Psychologists say more and more young people are entitled - dvanwag
https://www.indy100.com/article/young-people-entitlement-disappointed-narcissism-psychology-research-7867961
======
Clubber
>Pschology Today reports that some examples of entitlement range from the
disregard of rules, freeloading, causing inconveniences and like to assume the
role of leader when working in groups.

Disregard of rules, depending on the rule, is fine, particularly when said
rules are dumb. You need to be able to know which rules are breakable and
which are not. For me, this goes along with the phrase, "Better to ask
forgiveness than permission." Example: production issue that is bleeding $5
million a day, but the rule says you can only release on the 3rd Thursday of
every month and it's the first Monday. That's obviously a short sighted and
very dumb rule. You have justification though so you can probably break it
safely. Might want to talk to your superior though.

>freeloading

Depends on what this means. If you are reciprocal, then it's called sharing.
If you actually are a freeloader, stop; you won't have any friends for long.

>causing inconveniences

Ya don't be that guy driving 10 miles under in the fast lane.

>like to assume the role of leader when working in groups.

You should totally do this, especially if no one else is willing. If you pin
your fate on a nitwit, you will regret it.

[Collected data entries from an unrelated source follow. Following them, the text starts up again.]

/-- Settles O25: a calibration without a failure clears the masks and keeps them so; the starts and refusals of ADC_GCTRL
by the branches of its write. -/
theorem calibrationCommands : Obligations.CalibrationCommands := by
  refine ⟨fun s => rfl,
    fun s d fails dfails hr => Eq.trans (b := execAdcSelfCalibrationDone d fails dfails s) rfl (onC_next hr),
    fun s d hr => Eq.trans (b := execAdcGctrlCal d s) rfl (onCW_next hr ..),
    fun s d hr => Eq.trans (b := execAdcGctrlZcap d s) rfl (onCW_next hr ..),
    fun s d hr => Eq.trans (b := execZcapAtStandby d s) rfl (onC_next hr),
    fun s d a hr => Eq.trans (b := execZcapDeferredStart d a s) rfl (onC_next hr),
    fun s d caps hr => Eq.trans (b := execZcapDone d caps s) rfl (onC_next hr),
    fun s hdev h0 h1 hheld => ?_,
    fun s d hr hbusy hdev => ⟨_, exec_adcSelfCalibrationDone_clean hr hbusy hdev, calDone_shows d.isLt s⟩,
    fun s d hr hk => ?_⟩
  · show execAdcSelfCalibrationStart s = _
    rw [execAdcSelfCalibrationStart, if_pos (by simp [hdev, Dev.config, h0, hheld]), overN_two, if_pos h0,
      if_neg (by simp [calBegin_runs, h1])]
  · have hcal : exec (.adcGctrlCal d) s = .next (gctrlWrite d.val 1 s) :=
      Eq.trans (b := execAdcGctrlCal d s) rfl (onCW_of_unarmed hr hk _ _)
    have hzcap : exec (.adcGctrlZcap d) s = .next (gctrlWrite d.val 2 s) :=
      Eq.trans (b := execAdcGctrlZcap d s) rfl (onCW_of_unarmed hr hk _ _)
    rw [hcal, hzcap]
    refine ⟨fun h => ?_, fun h => ?_, fun h => ?_, fun h => ?_⟩
    · simp [gctrlWrite, bit, h]
    · simp [gctrlWrite, bit, h]
    · simp [gctrlWrite, bit, h]
    · simp [gctrlWrite, bit, h]

/-! ### Self-test -/

/-- A command about a die of the part is its step. -/
theorem atDie_next {s : State} {i : Nat} (h : s.hasDie i = true) (f : State → State) : atDie i f s = .next (f s) :=
  congrArg _ (if_pos h)

/-- An in-service slice that passes, before the last of its test. -/
theorem inService_pass {s : State} {d t u : Nat} {xs : List (Nat × Nat)} (htests : (s.c d).bist.tests = (t, u) :: xs)
    (hlast : s.get d F.BIST_ROTST_DONE + 1 < (if t = 0 then 10 else 6)) :
    inService d 0 s = s.put d F.BIST_ROTST_DONE (s.get d F.BIST_ROTST_DONE + 1) := by
  rw [inService, htests]
  exact (if_neg (by decide)).trans (if_pos (by simpa using hlast))

/-- Settles O26: the branches of the start of BIST, the thermal hold and an in-service slice. -/
theorem selfTestCommands : Obligations.SelfTestCommands := by
  refine ⟨fun s => rfl,
    fun s => rfl,
    fun s i code units hr => Eq.trans (b := execBistSliceDone i code units s) rfl (atDie_next hr _),
    fun s i hr => Eq.trans (b := execBistSliceTimeout i s) rfl (atDie_next hr _),
    fun s d hr => Eq.trans (b := execRotationPoint d s) rfl (onC_next hr),
    fun s d hr => Eq.trans (b := execEngineHandoverMove d s) rfl (onC_next hr),
    fun s d code work hr => Eq.trans (b := execInServiceSlice d code work s) rfl (onC_next hr),
    fun s d v hr => Eq.trans (b := execBistRequest d v s) rfl (onCW_next hr ..),
    fun s hr hdev hph hhold hhot => ?_,
    fun s hr hdev hhold hhot hat => ?_,
    fun s d t u xs hr htests hlast => ?_⟩
  · show execBistStart s = _
    rw [execBistStart]
    exact congrArg _ ((if_pos (by simp [hr, hdev, hph, hhold, Dev.bist])).trans (if_neg (by simp [hhot])))
  · show execThermalHoldRecheck s = _
    rw [execThermalHoldRecheck]
    exact congrArg _ ((if_pos (by simp [hr, hdev, hhold, hat, Dev.bist])).trans (if_neg (by simp [hhot])))
  · intro b hfirst hfrom hto
    show execInServiceSlice d 0 4 s = _
    rw [execInServiceSlice, onC_next hr]
    have hslice : serviceSlice d.val 0 s = inService d.val (if b + 12000 < s.now d.val then 2 else 0)
        (modBist d.val (fun x => { x with svcAt := b + 1 }) s) :=
      if_neg (by simpa [b] using ⟨hfirst, hfrom⟩)
    refine congrArg _ ((if_neg (by decide)).trans (hslice.trans ?_))
    rw [if_neg (Nat.not_lt.mpr hto), inService_pass (t := t) (u := u) (xs := xs) ?_ ?_, modBist, State.modC_get]
    · rw [modBist, State.c_modC_same]
      exact htests
    · rw [modBist, State.modC_get]
      exact hlast

end Sys2Proof.Machine
end

section
/-! PROOFS. The statement of 08_position_feedback about latches, the clear of a fault and the encoder emulators. -/

namespace Sys2Proof.Machine

/-! ### Latches -/

/-- The latch of this cycle begins, R199: its cycle is noted, and a latch that nobody has read is reported. -/
def latchAsked (d n : Nat) (s : State) : State :=
  let s := s.modFb d n (fun x => { x with latchAt := s.now d + 1 })
  if s.flag d (F.FB_FB_LSTAT_NEW n) then s.on d (F.FB_FB_EVT_LOVR n) else s

/-- The position, the angle and the speed latched. -/
def latchTaken (d n w : Nat) (s : State) : State :=
  let s := (s.put d (F.FB_FB_LPOSLO n) (w % 2 ^ 32)).put d (F.FB_FB_LPOSHI n) (w / 2 ^ 32)
  let s := s.put d (F.FB_FB_LANGLE n) (s.fbElec d n + 2 ^ 16 * s.fbMech d n)
  s.put d (F.FB_FB_LSPD n) (ux16 (s.fbSpeed d n) + 2 ^ 16 * ux16 (s.fbAccel d n))

/-- The latch's time and status. -/
def latchStamped (d n src t : Nat) (s : State) : State :=
  let s := (s.put d (F.FB_FB_LSTLO n) (t % 2 ^ 32)).put d (F.FB_FB_LSTHI n) (t / 2 ^ 32)
  let s := s.put d (F.FB_FB_LSTAT_SEQ n) ((s.get d (F.FB_FB_LSTAT_SEQ n) + 1) % 256)
  let s := s.put d (F.FB_FB_LSTAT_SRC n) src
  let s := s.put d (F.FB_FB_LSTAT_SLIM n) (b2n (s.flag d (F.FB_FB_STAT_SLIM_LO n) || s.flag d (F.FB_FB_STAT_SLIM_HI n)))
  let s := s.put d (F.FB_FB_LSTAT_VALID n) (s.get d (F.FB_FB_STAT_VALID n))
  s.on d (F.FB_FB_LSTAT_NEW n)

theorem posLatch_first {s : State} {d n : Nat} (hrun : s.fbRun d n = true) (hfirst : (s.fb d n).latchAt ≠ s.now d + 1)
    (src : Nat) : posLatch d n src s =
      latchStamped d n src (s.now d) (latchTaken d n (uxN 48 (s.fbReport d n).1) (latchAsked d n s)) := by
  unfold posLatch
  rw [if_neg (by simp [hrun]), if_neg (by simpa using hfirst)]
  rfl

theorem posLatch_joined {s : State} {d n : Nat} (hrun : s.fbRun d n = true) (hsame : (s.fb d n).latchAt = s.now d + 1)
    (src : Nat) : posLatch d n src s = s.put d (F.FB_FB_LSTAT_SRC n) (s.get d (F.FB_FB_LSTAT_SRC n) ||| src) := by
  unfold posLatch
  rw [if_neg (by simp [hrun]), if_pos (by simp [hsame])]

theorem latchStamped_shows {d n src t : Nat} (hn : n < 4) (hsrc : src < 4) (s : State) :
    (latchStamped d n src t s).get d (F.FB_FB_LSTAT_NEW n) = 1 ∧
      (latchStamped d n src t s).get d (F.FB_FB_LSTAT_SRC n) = src ∧
      (latchStamped d n src t s).get d (F.FB_FB_LSTAT_SEQ n) = (s.get d (F.FB_FB_LSTAT_SEQ n) + 1) % 256 ∧
      (latchStamped d n src t s).get d (F.FB_FB_LSTLO n) = t % 2 ^ 32 := by
  unfold latchStamped
  refine ⟨?_, ?_, ?_, ?_⟩
  · rw [State.on, State.get_put_same _ _ _ _ (by simp)]
    rfl
  · simp (disch := first | rfl | (dsimp only; omega)) only [State.on, State.get_put_bits, State.get_put_same]
    exact Nat.mod_eq_of_lt hsrc
  · simp (disch := first | rfl | (dsimp only; omega)) only [State.on, State.get_put_bits, State.get_put_same,
      State.get_put_other]
    exact Nat.mod_mod ..
  · simp (disch := first | rfl | (dsimp only; omega)) only [State.on, State.get_put_same, State.get_put_other]
    exact Nat.mod_mod ..

/-- The registers of the latches, LPOSLO to LSTAT, and EVT of interface n of C die d are excepted. -/
abbrev LatchFree (d n i o : Nat) : Prop :=
  i ≠ d ∨ (o ≠ 0x200010 + 0x1000 * n ∧ (o < 0x200060 + 0x1000 * n ∨ 0x200078 + 0x1000 * n < o))

/-- What a change of the latch of an interface keeps. -/
theorem SameRegs.latchPut {d n : Nat} {s t : State} (h : SameRegs (LatchFree d n) s t) {f : Fld} (hf : f.off < 0x1000000)
    (hr : 0x200060 + 0x1000 * n ≤ f.off ∧ f.off ≤ 0x200078 + 0x1000 * n) (v : Nat) :
    SameRegs (LatchFree d n) s (t.put d f v) :=
  h.put (fun i o ho => by unfold LatchFree at ho; omega) hf v

theorem latchAsked_sameRegs {d n : Nat} (hn : n < 4) (s : State) : SameRegs (LatchFree d n) s (latchAsked d n s) := by
  have hmod : ∀ g : FbC → FbC, SameRegs (LatchFree d n) s (s.modFb d n g) := fun g => sameRegs_of_regs rfl
  unfold latchAsked
  dsimp only
  split
  · exact (hmod _).put (fun i o ho => by unfold LatchFree at ho; dsimp only; omega) (by dsimp only; omega) 1
  · exact hmod _

theorem latchTaken_sameRegs {d n : Nat} (hn : n < 4) (w : Nat) (s : State) :
    SameRegs (LatchFree d n) s (latchTaken d n w s) :=
  ((((SameRegs.refl s).latchPut (f := F.FB_FB_LPOSLO n) (by dsimp only; omega) (by dsimp only; omega) _).latchPut
    (f := F.FB_FB_LPOSHI n) (by dsimp only; omega) (by dsimp only; omega) _).latchPut
    (f := F.FB_FB_LANGLE n) (by dsimp only; omega) (by dsimp only; omega) _).latchPut
    (f := F.FB_FB_LSPD n) (by dsimp only; omega) (by dsimp only; omega) _

theorem latchStamped_sameRegs {d n : Nat} (hn : n < 4) (src t : Nat) (s : State) :
    SameRegs (LatchFree d n) s (latchStamped d n src t s) := by
  have hstat : ∀ {u v} {f : Fld}, SameRegs (LatchFree d n) s u → f.off = 0x200078 + 0x1000 * n →
      SameRegs (LatchFree d n) s (u.put d f v) := fun h ho => h.latchPut (by omega) (by omega) _
  have htime := ((SameRegs.refl s).latchPut (n := n) (d := d) (f := F.FB_FB_LSTLO n) (by dsimp only; omega)
    (by dsimp only; omega) (t % 2 ^ 32)).latchPut (f := F.FB_FB_LSTHI n) (by dsimp only; omega) (by dsimp only; omega)
    (t / 2 ^ 32)
  exact hstat (hstat (hstat (hstat (hstat htime rfl) rfl) rfl) rfl) rfl

theorem posLatch_sameRegs {d n : Nat} (hn : n < 4) (src : Nat) (s : State) :
    SameRegs (LatchFree d n) s (posLatch d n src s) := by
  by_cases hrun : s.fbRun d n = true
  · by_cases hsame : (s.fb d n).latchAt = s.now d + 1
    · rw [posLatch_joined hrun hsame]
      exact (SameRegs.refl s).latchPut (by dsimp only; omega) (by dsimp only; omega) _
    · rw [posLatch_first hrun hsame]
      exact ((latchAsked_sameRegs hn s).trans (latchTaken_sameRegs hn _ _)).trans (latchStamped_sameRegs hn _ _ _)
  · rw [posLatch, if_pos (by simp [hrun])]
    exact .refl s

/-- In every mode but SERIAL the latch cue is a latch alone (R188). -/
theorem latchCue_latch {s : State} {d n : Nat} (hn : n < 4) (hmode : s.fbMode d n ≠ Fbm.serial) :
    latchCue d n s = posLatch d n 1 s := by
  have hkeep : (posLatch d n 1 s).fbMode d n = s.fbMode d n :=
    (posLatch_sameRegs hn 1 s).get (by dsimp only [LatchFree]; omega) (by dsimp only; omega)
  rw [latchCue, serialRequest, if_pos (by simp [hkeep, hmode])]

/-- A command at an interface of a running C die is its step, but in block reset or with its clock stopped. -/
theorem onFb_next {s : State} {d : Nat} (hr : s.runs d = true) (n : Nat) (f : State → State) : onFb d n f s =
    .next (if s.bitOf d F.SYS_BRST_FB n || !s.bitOf d F.SYS_CLKGATE_FB n then s else f s) := onC_next hr

theorem exec_positionLatch_cue {s : State} {d : CDie} {n : Fin 4} (hr : s.runs d.val = true)
    (hbrst : s.bitOf d.val F.SYS_BRST_FB n.val = false) (hclk : s.bitOf d.val F.SYS_CLKGATE_FB n.val = true)
    (hmode : s.fbMode d.val n.val ≠ Fbm.serial) (hk : s.flag d.val F.LIB_TK_STAT_ARMED = false) :
    exec (.positionLatch d n false) s = .next (posLatch d.val n.val 1 s) := by
  show execPositionLatch d n false s = _
  rw [execPositionLatch, onFb_next hr, if_neg (by simp [hbrst, hclk]), if_neg (by decide), tkDisturb_of_unarmed hk,
    latchCue_latch n.isLt hmode]

theorem latchAsked_seq {d n : Nat} (hn : n < 4) (s : State) :
    (latchAsked d n s).get d (F.FB_FB_LSTAT_SEQ n) = s.get d (F.FB_FB_LSTAT_SEQ n) := by
  unfold latchAsked
  dsimp only
  split
  · rw [State.on, State.get_put_other (by dsimp only; omega) (by dsimp only; omega) (.inr (by dsimp only; omega)),
      State.modFb, State.modC_get]
  · rw [State.modFb, State.modC_get]

theorem exec_positionLatch_new {s : State} {d : CDie} {n : Fin 4} (hr : s.runs d.val = true)
    (hbrst : s.bitOf d.val F.SYS_BRST_FB n.val = false) (hclk : s.bitOf d.val F.SYS_CLKGATE_FB n.val = true)
    (hmode : s.fbMode d.val n.val ≠ Fbm.serial) (hk : s.flag d.val F.LIB_TK_STAT_ARMED = false)
    (hrun : s.fbRun d.val n.val = true) (hfirst : (s.fb d.val n.val).latchAt ≠ s.now d.val + 1) :
    ∃ t, exec (.positionLatch d n false) s = .next t ∧ t.get d.val (F.FB_FB_LSTAT_NEW n.val) = 1 ∧
      t.get d.val (F.FB_FB_LSTAT_SRC n.val) = 1 ∧
      t.get d.val (F.FB_FB_LSTAT_SEQ n.val) = (s.get d.val (F.FB_FB_LSTAT_SEQ n.val) + 1) % 256 ∧
      t.get d.val (F.FB_FB_LSTLO n.val) = s.now d.val % 2 ^ 32 := by
  have hn := n.isLt
  have hseq : (latchTaken d.val n.val (uxN 48 (s.fbReport d.val n.val).1) (latchAsked d.val n.val s)).get d.val
      (F.FB_FB_LSTAT_SEQ n.val) = s.get d.val (F.FB_FB_LSTAT_SEQ n.val) := by
    unfold latchTaken
    simp (disch := first | rfl | (dsimp only; omega)) only [State.get_put_other]
    exact latchAsked_seq hn s
  refine ⟨_, (exec_positionLatch_cue hr hbrst hclk hmode hk).trans (congrArg _ (posLatch_first hrun hfirst 1)), ?_⟩
  rw [← hseq]
  exact latchStamped_shows hn (by decide) _

/-! ### The clear of a fault -/

/-- A plain write of 0 to a register of no RW, RWL and RWP bits changes nothing (R8). -/
theorem plainWrite_zero {i off : Nat} {r : RegRow} (hrow : rowAt i off = some r) (hrw : r.rw = 0) (hrwl : r.rwl = 0)
    (hrwp : r.rwp = 0) (stopped : Bool) (s : State) : plainWrite i off 0#32 stopped s = s.setReg i off (s.reg i off) := by
  have hones : ∀ w : Word, w &&& 4294967295#32 = w := fun _ => BitVec.and_allOnes
  simp [plainWrite, hrow, hrw, hrwl, hrwp, mergeW, clearW, maskW, hones]

theorem State.get_setReg_self (s : State) (i off : Nat) (j : Nat) (f : Fld) :
    (s.setReg i off (s.reg i off)).get j f = s.get j f := by
  rw [State.get, State.get]
  by_cases h : regKey j f.off = regKey i off
  · rw [State.reg, State.setReg, h, Tab.read_write_same, State.reg, State.reg, h]
  · rw [State.reg_setReg_key h]

/-- FB_FBn_EVT holds no RW, RWL and RWP bits. -/
theorem fbEvt_row : ∀ (n : Fin 4) (d : CDie), (rowAt d.val (0x200010 + 0x1000 * n.val)).any
    (fun r => r.rw == 0 && r.rwl == 0 && r.rwp == 0) = true := by
  decide

theorem fbEvt_keeps (n : Fin 4) (d : CDie) (s : State) : plainWrite d.val (0x200010 + 0x1000 * n.val) 0#32 true s =
    s.setReg d.val (0x200010 + 0x1000 * n.val) (s.reg d.val (0x200010 + 0x1000 * n.val)) := by
  have h := fbEvt_row n d
  cases hrow : rowAt d.val (0x200010 + 0x1000 * n.val) with
  | none => simp [hrow] at h
  | some r =>
    simp only [hrow, Option.any_some, Bool.and_eq_true, beq_iff_eq] at h
    obtain ⟨⟨hrw, hrwl⟩, hrwp⟩ := h
    exact plainWrite_zero hrow hrw hrwl hrwp true s

theorem fbFault_mask : ∀ n : Fin 4, (F.FB_FB_EVT_FAULT n.val).into (F.FB_FB_EVT_FAULT n.val).mask 0 = 0#32 ∧
    (F.FB_FB_EVT_FAULT n.val).ofWord (F.FB_FB_EVT_FAULT n.val).mask = 1 := by
  decide

theorem fbEvtWrite_refused {s : State} {d : CDie} {n : Fin 4} (hfault : s.flag d.val (F.FB_FB_EVT_FAULT n.val) = true)
    (hconsec : s.get d.val (F.FB_FB_ERRCNT_CONSEC n.val) ≠ 0) :
    fbEvtWrite d.val n.val (F.FB_FB_EVT_FAULT n.val).mask s =
      (s.setReg d.val (0x200010 + 0x1000 * n.val) (s.reg d.val (0x200010 + 0x1000 * n.val))).put d.val
        (F.FB_FB_EVT_CLRREF n.val) 1 := by
  obtain ⟨hzero, hone⟩ := fbFault_mask n
  unfold fbEvtWrite
  dsimp only
  rw [if_pos (by rw [hone]; simp [hfault]), if_pos (by simpa using hconsec), hzero, fbEvt_keeps]
  rfl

Having said all that, news loves talking shit about the newest generation.
They did it with mine, until my generation started being the news people. Take
it with a grain of salt. Soon your generation will be making fun of the next
generation, so tell them the same thing.

------
basseq
If I understand correctly, this research shows that young people are more
entitled than older people. It does _not_ show that young people _now_ are
more entitled than young people in previous decades: that a 50-year-old was as
entitled when he or she was 25.

This gives me a great excuse to trot out my favorite collection of headlines
and quotes:

Young people: the “latter-day cult of individualism; the worship of the brazen
calf of the Self.” (1907)

Young people: those for whom “the phrase to make a living could have
absolutely no meaning”. (1968)

The “Me Decade”. (Baby boomers in the ’70s)

The Now Generation? Slackers? (Generation X)

The Not-Me Generation? (1980)

The Video Generation of “preening narcissists who have to document every banal
moment with their cutting-edge communications technology”. (1985)

The “entitlement” of Millennials is the same entitlement that plagued their
fathers and grandfathers. It's young people in the workforce. Some are idiots,
some are limited by idiot managers. Everyone wants more responsibility, and no
one wants to wait and get there.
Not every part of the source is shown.